Wim, je komt niet over als idioot - vrees niet - maar wel als iemand die in een vast spoor lijkt te blijven lopen. De Ethica kan als handreiking gebruikt worden - kan goed van pas komen (én kan zo ook bedoeld zijn) zonder dat er in welk stadium dan ook sprake is van een overgang van 'is' tot 'ought'. Uiteraard heeft de Ethica niets van een plichtenethiek. De enige 'plicht' is de noodzaak die kan voorvloeien uit de drang die van een werkelijk goed inzicht uitgaat. Daarin is Spinoza als een antieke Griek: inzicht werkt dwingend.
En zonder enige van buiten afkomende plicht; inzicht speelt zich helemaal vanbinnen af.

Ik kom dus niet over als..., maar ben het wel: een man apart.
Het deert me niet dat ik een Einzelgaenger ben, net als Spinoza zelf.
"En verwondert u niet over deze nieuwigheden".
"I fancy myself some strange uncouth monster" (DH).

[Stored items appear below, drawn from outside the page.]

theorem execBypass_keeps (hm : Within [.sys, .outbox] m) (a0 : Bool) {a1 : State} (h1 : Keeps m z a1) : KeepsN m z (execBypass a0 a1) := by
  unfold execBypass
  split
  with_reducible apply keepsN_next
  with_reducible assumption
  lift_lets
  (intro x; clear_value x)
  (intro (x : SysSt); subst x)
  with_reducible apply keepsN_next
  apply State.shiftOut_keeps (hm.sub rfl)
  apply State.setTap_keeps (hm.sub rfl)
  with_reducible refine keeps_mk (h := ?_)
  with_reducible assumption

theorem execSamplePreload_keeps (hm : Within [.sys, .outbox, .freeCtr] m) (a0 : List Bool) {a1 : State} (h1 : Keeps m z a1) : KeepsN m z (execSamplePreload a0 a1) := by
  unfold execSamplePreload
  split
  with_reducible apply keepsN_next
  with_reducible assumption
  lift_lets
  (intro x; clear_value x)
  (intro (x : SysSt); subst x)
  (intro x; refine keeps_cut (p := Keeps m z x) ?_ (fun hx => ?_); (on_goal 2 => clear_value x); (on_goal 1 => subst x))
  with_reducible refine keeps_mk (h := ?_)
  with_reducible assumption
  with_reducible apply keepsN_next
  apply State.shiftOut_keeps (hm.sub rfl)
  apply State.setTap_keeps (hm.sub rfl)
  with_reducible assumption

theorem execExtest_keeps (hm : Within [.sys] m) (a0 : List Bool) {a1 : State} (h1 : Keeps m z a1) : KeepsN m z (execExtest a0 a1) := by
  unfold execExtest
  split
  with_reducible apply keepsN_next
  with_reducible assumption
  with_reducible apply keepsN_next
  apply State.setTap_keeps (hm.sub rfl)
  with_reducible refine keeps_mk (h := ?_)
  with_reducible assumption

theorem execPrivateTestInstruction_keeps (hm : Within [] m) (a0 : ℕ) {a1 : State} (h1 : Keeps m z a1) : KeepsN m z (execPrivateTestInstruction a0 a1) := by
  unfold execPrivateTestInstruction
  split
  with_reducible apply keepsN_refused
  with_reducible apply keepsN_next
  with_reducible assumption

/-! ### Boot -/

theorem State.setBridge_keeps (hm : Within [.live] m) {a0 : State} (a1 : Bool) (h0 : Keeps m z a0) : Keeps m z (State.setBridge a0 a1) := by
  unfold State.setBridge
  apply State.setStatus_keeps (hm.sub rfl)
  apply State.setStatus_keeps (hm.sub rfl)
  with_reducible assumption

theorem State.toStep_keeps (hm : Within [.live] m) {a0 : State} (a1 : ℕ) (h0 : Keeps m z a0) : Keeps m z (State.toStep a0 a1) := by
  unfold State.toStep
  apply State.putStatus_keeps (hm.sub rfl)
  with_reducible assumption

theorem State.bootStop_keeps (hm : Within [.live, .hst, .sum, .outbox] m) {a0 : State} (a1 : ℕ) (a2 : Bool) (h0 : Keeps m z a0) : Keeps m z (State.bootStop a0 a1 a2) := by
  unfold State.bootStop
  lift_lets
  (intro x; refine keeps_cut (p := Keeps m z x) ?_ (fun hx => ?_); (on_goal 2 => clear_value x); (on_goal 1 => subst x))
  apply State.putStatus_keeps (hm.sub rfl)
  with_reducible assumption
  apply State.raiseBit_keeps (hm.sub rfl)
  split
  apply State.setBridge_keeps (hm.sub rfl)
  with_reducible assumption
  with_reducible assumption

theorem State.cleared_keeps (hm : Within [.now, .live, .staged, .run, .pend, .parity, .written, .time, .pgw, .sch, .que, .vsp, .mem, .prog, .mat, .lnk, .map, .hlt, .sec, .hst, .sys, .sum] m) {a0 : State} (a1 : PowerSt) (a2 : Bool) (h0 : Keeps m z a0) : Keeps m z (State.cleared a0 a1 a2) := by
  have h : regsCanonical (regSet (regSet [] Reg.pwrStatus (a0.live Reg.pwrStatus % 8)) Reg.clkStatus (if a2 then a0.live Reg.clkStatus &&& 2 else 0)) = true :=
    regsCanonical_regSet _ _ (regsCanonical_regSet _ _ rfl)
  refine h0.step rfl (fun i => ⟨?_, rfl, rfl, rfl, i.2.2.2.2⟩) (fun k hk => ?_)
  · cases a2
    · exact h
    · exact regsCanonical_regSet _ _ (regsCanonical_regSet _ _ h)
  · cases k
    case outbox => rfl
    case freeCtr => rfl
    all_goals exact absurd (within_mem rfl hm) hk

theorem State.straps_keeps (hm : Within [.sys] m) {a0 : State} (a1 : ℕ) (a2 : ℕ) (a3 : Bool) (h0 : Keeps m z a0) : Keeps m z (State.straps a0 a1 a2 a3) := by
  unfold State.straps
  with_reducible refine keeps_mk (h := ?_)
  with_reducible assumption

theorem execPowerOn_keeps (hm : Within [.now, .live, .staged, .run, .pend, .parity, .written, .time, .pgw, .sch, .que, .vsp, .mem, .prog, .mat, .lnk, .map, .hlt, .sec, .hst, .sys, .sum] m) (a0 : Bool) (a1 : ℕ) (a2 : ℕ) (a3 : Bool) {a4 : State} (h4 : Keeps m z a4) : KeepsN m z (execPowerOn a0 a1 a2 a3 a4) := by
  unfold execPowerOn
  lift_lets
  (intro x; refine keeps_cut (p := Keeps m z x) ?_ (fun hx => ?_); (on_goal 2 => clear_value x); (on_goal 1 => subst x))
  apply State.straps_keeps (hm.sub rfl)
  apply State.cleared_keeps (hm.sub rfl)
  with_reducible assumption
  (intro x; refine keeps_cut (p := Keeps m z x) ?_ (fun hx => ?_); (on_goal 2 => clear_value x); (on_goal 1 => subst x))
  apply State.setLive_keeps (hm.sub rfl)
  with_reducible assumption
  with_reducible apply keepsN_next
  apply State.toStep_keeps (hm.sub rfl)
  with_reducible assumption

theorem execOscDelayExpiry_keeps (hm : Within [.live, .sys] m) {a0 : State} (h0 : Keeps m z a0) : KeepsN m z (execOscDelayExpiry a0) := by
  unfold execOscDelayExpiry
  split
  with_reducible apply keepsN_next
  with_reducible assumption
  lift_lets
  (intro (x : SysSt); subst x)
  (intro x; refine keeps_cut (p := Keeps m z x) ?_ (fun hx => ?_); (on_goal 2 => clear_value x); (on_goal 1 => subst x))
  apply State.setStatus_keeps (hm.sub rfl)
  with_reducible refine keeps_mk (h := ?_)
  with_reducible assumption
  (intro (x : SysSt); subst x)
  with_reducible apply keepsN_next
  split
  apply State.toStep_keeps (hm.sub rfl)
  with_reducible assumption
  with_reducible refine keeps_mk (h := ?_)
  with_reducible assumption

theorem execResetAssert_keeps (hm : Within [.now, .live, .staged, .run, .pend, .parity, .written, .time, .pgw, .sch, .que, .vsp, .mem, .prog, .mat, .lnk, .map, .hlt, .sec, .hst, .sys, .sum] m) {a0 : State} (h0 : Keeps m z a0) : KeepsN m z (execResetAssert a0) := by
  unfold execResetAssert
  lift_lets
  (intro x; refine keeps_cut (p := ∀ s0, Keeps m z s0 → Keeps m z (x s0)) ?_ (fun hf0 => ?_); (on_goal 2 => clear_value x); (on_goal 1 => (intro s0 hs0; subst x; beta_reduce)))
  lift_lets
  (intro (x : SysSt); subst x)
  with_reducible refine keeps_mk (h := ?_)
  with_reducible assumption
  split
  with_reducible apply keepsN_next
  with_reducible apply hf0
  apply State.cleared_keeps (hm.sub rfl)
  with_reducible assumption
  with_reducible apply keepsN_next
  with_reducible apply hf0
  apply State.cleared_keeps (hm.sub rfl)
  with_reducible assumption
  with_reducible apply keepsN_next
  with_reducible apply hf0
  with_reducible assumption
  with_reducible apply keepsN_next
  with_reducible apply hf0
  with_reducible assumption

theorem execResetRelease_keeps (hm : Within [.live, .sys] m) (a0 : ℕ) (a1 : ℕ) (a2 : Bool) {a3 : State} (h3 : Keeps m z a3) : KeepsN m z (execResetRelease a0 a1 a2 a3) := by
  unfold execResetRelease
  split
  with_reducible apply keepsN_next
  with_reducible assumption
  lift_lets
  (intro (x : SysSt); subst x)
  (intro x; refine keeps_cut (p := Keeps m z x) ?_ (fun hx => ?_); (on_goal 2 => clear_value x); (on_goal 1 => subst x))
  with_reducible refine keeps_mk (h := ?_)
  with_reducible assumption
  (intro x; refine keeps_cut (p := ∀ s0, Keeps m z s0 → Keeps m z (x s0)) ?_ (fun hf0 => ?_); (on_goal 2 => clear_value x); (on_goal 1 => (intro s0 hs0; subst x; beta_reduce)))
  lift_lets
  (intro (x : SysSt); subst x)
  with_reducible refine keeps_mk (h := ?_)
  with_reducible assumption
  split
  with_reducible apply keepsN_next
  apply State.toStep_keeps (hm.sub rfl)
  with_reducible apply hf0
  apply State.straps_keeps (hm.sub rfl)
  with_reducible assumption
  with_reducible apply keepsN_next
  split
  apply State.toStep_keeps (hm.sub rfl)
  with_reducible apply hf0
  apply State.straps_keeps (hm.sub rfl)
  with_reducible assumption
  with_reducible assumption
  with_reducible apply keepsN_next
  apply State.straps_keeps (hm.sub rfl)
  with_reducible assumption
  with_reducible apply keepsN_next
  with_reducible assumption

theorem State.shutdown_keeps (hm : Within [.now, .live, .staged, .run, .pend, .parity, .written, .time, .pgw, .sch, .que, .vsp, .mem, .prog, .mat, .lnk, .map, .hlt, .sec, .hst, .sys, .sum] m) {a0 : State} (a1 : ℕ) (a2 : ℕ) (h0 : Keeps m z a0) : Keeps m z (State.shutdown a0 a1 a2) := by
  unfold State.shutdown
  apply State.setLive_keeps (hm.sub rfl)
  apply State.cleared_keeps (hm.sub rfl)
  with_reducible assumption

Ik vind het standpunt van Wim Klever een respectabel standpunt. Maar ik noteer wel dat hij zegt "De Ethica kan als handreiking gebruikt worden... (èn kan ook zo bedoeld zijn)" De laatste toevoeging haalt voor mij de kou uit de lucht. Er zullen toch niet veel mensen zijn die menen dat de Ethica 'voorschrijft' of een gedragscode geeft? Ik denk dat de geest die Spinoza bezielde bij het schrijven van de 'Verhandeling over de Verbetering van het Verstand' hem bij het schrijven van de Ethica niet geheel verlaten heeft: 'In elk geval is het nu mijn doel om een dergelijke natuur te verwerven en om me er voor in te zetten dat velen haar met mij verwerven. .... En om dat mogelijk te maken is het noodzakelijk om van de natuur zo veel te begrijpen als nodig is om een betere natuur te verwerven'. Zou je kunnen zeggen: de Ethica geeft wetenschappelijke kennis, geselecteerd 'in functie van'? De titel "Ethica" kan toch niet helemaal zonder betekenis zijn?

Henk, het staat je goed dat je zo ‘welwillend leest’ en over de bijdrage van Wim Klever schrijft: “De laatste toevoeging haalt voor mij de kou uit de lucht.” Je bedoelt dan: “De Ethica kan als handreiking gebruikt worden... (èn kan ook zo bedoeld zijn)". Die toevoeging [èn kan ook zo bedoeld zijn] kwam echter niet van Wim, maar van mij. Volgens Wim (zie zijn eerste reactie) is het zo “dat de Ethica niet bedoeld is als een handreiking op de weg naar het goede leven.” En later in diezelfde reactie, als hij toegeeft dat we van Ethica en Optica nuttig gebruik kunnen maken, noemt hij dat uitdrukkelijk een “onbedoeld gunstig neven-effekt van de Ethica” - dus niet iets waar het Spinoza om ging.
De inzet die de jonge Spinoza in de TIE had, namelijk “om me er voor in te zetten dat velen haar [de sterkere natuur] met mij verwerven,” moet de oudere Spinoza op een of andere manier zijn kwijtgeraakt – volgens Wim Klever dan.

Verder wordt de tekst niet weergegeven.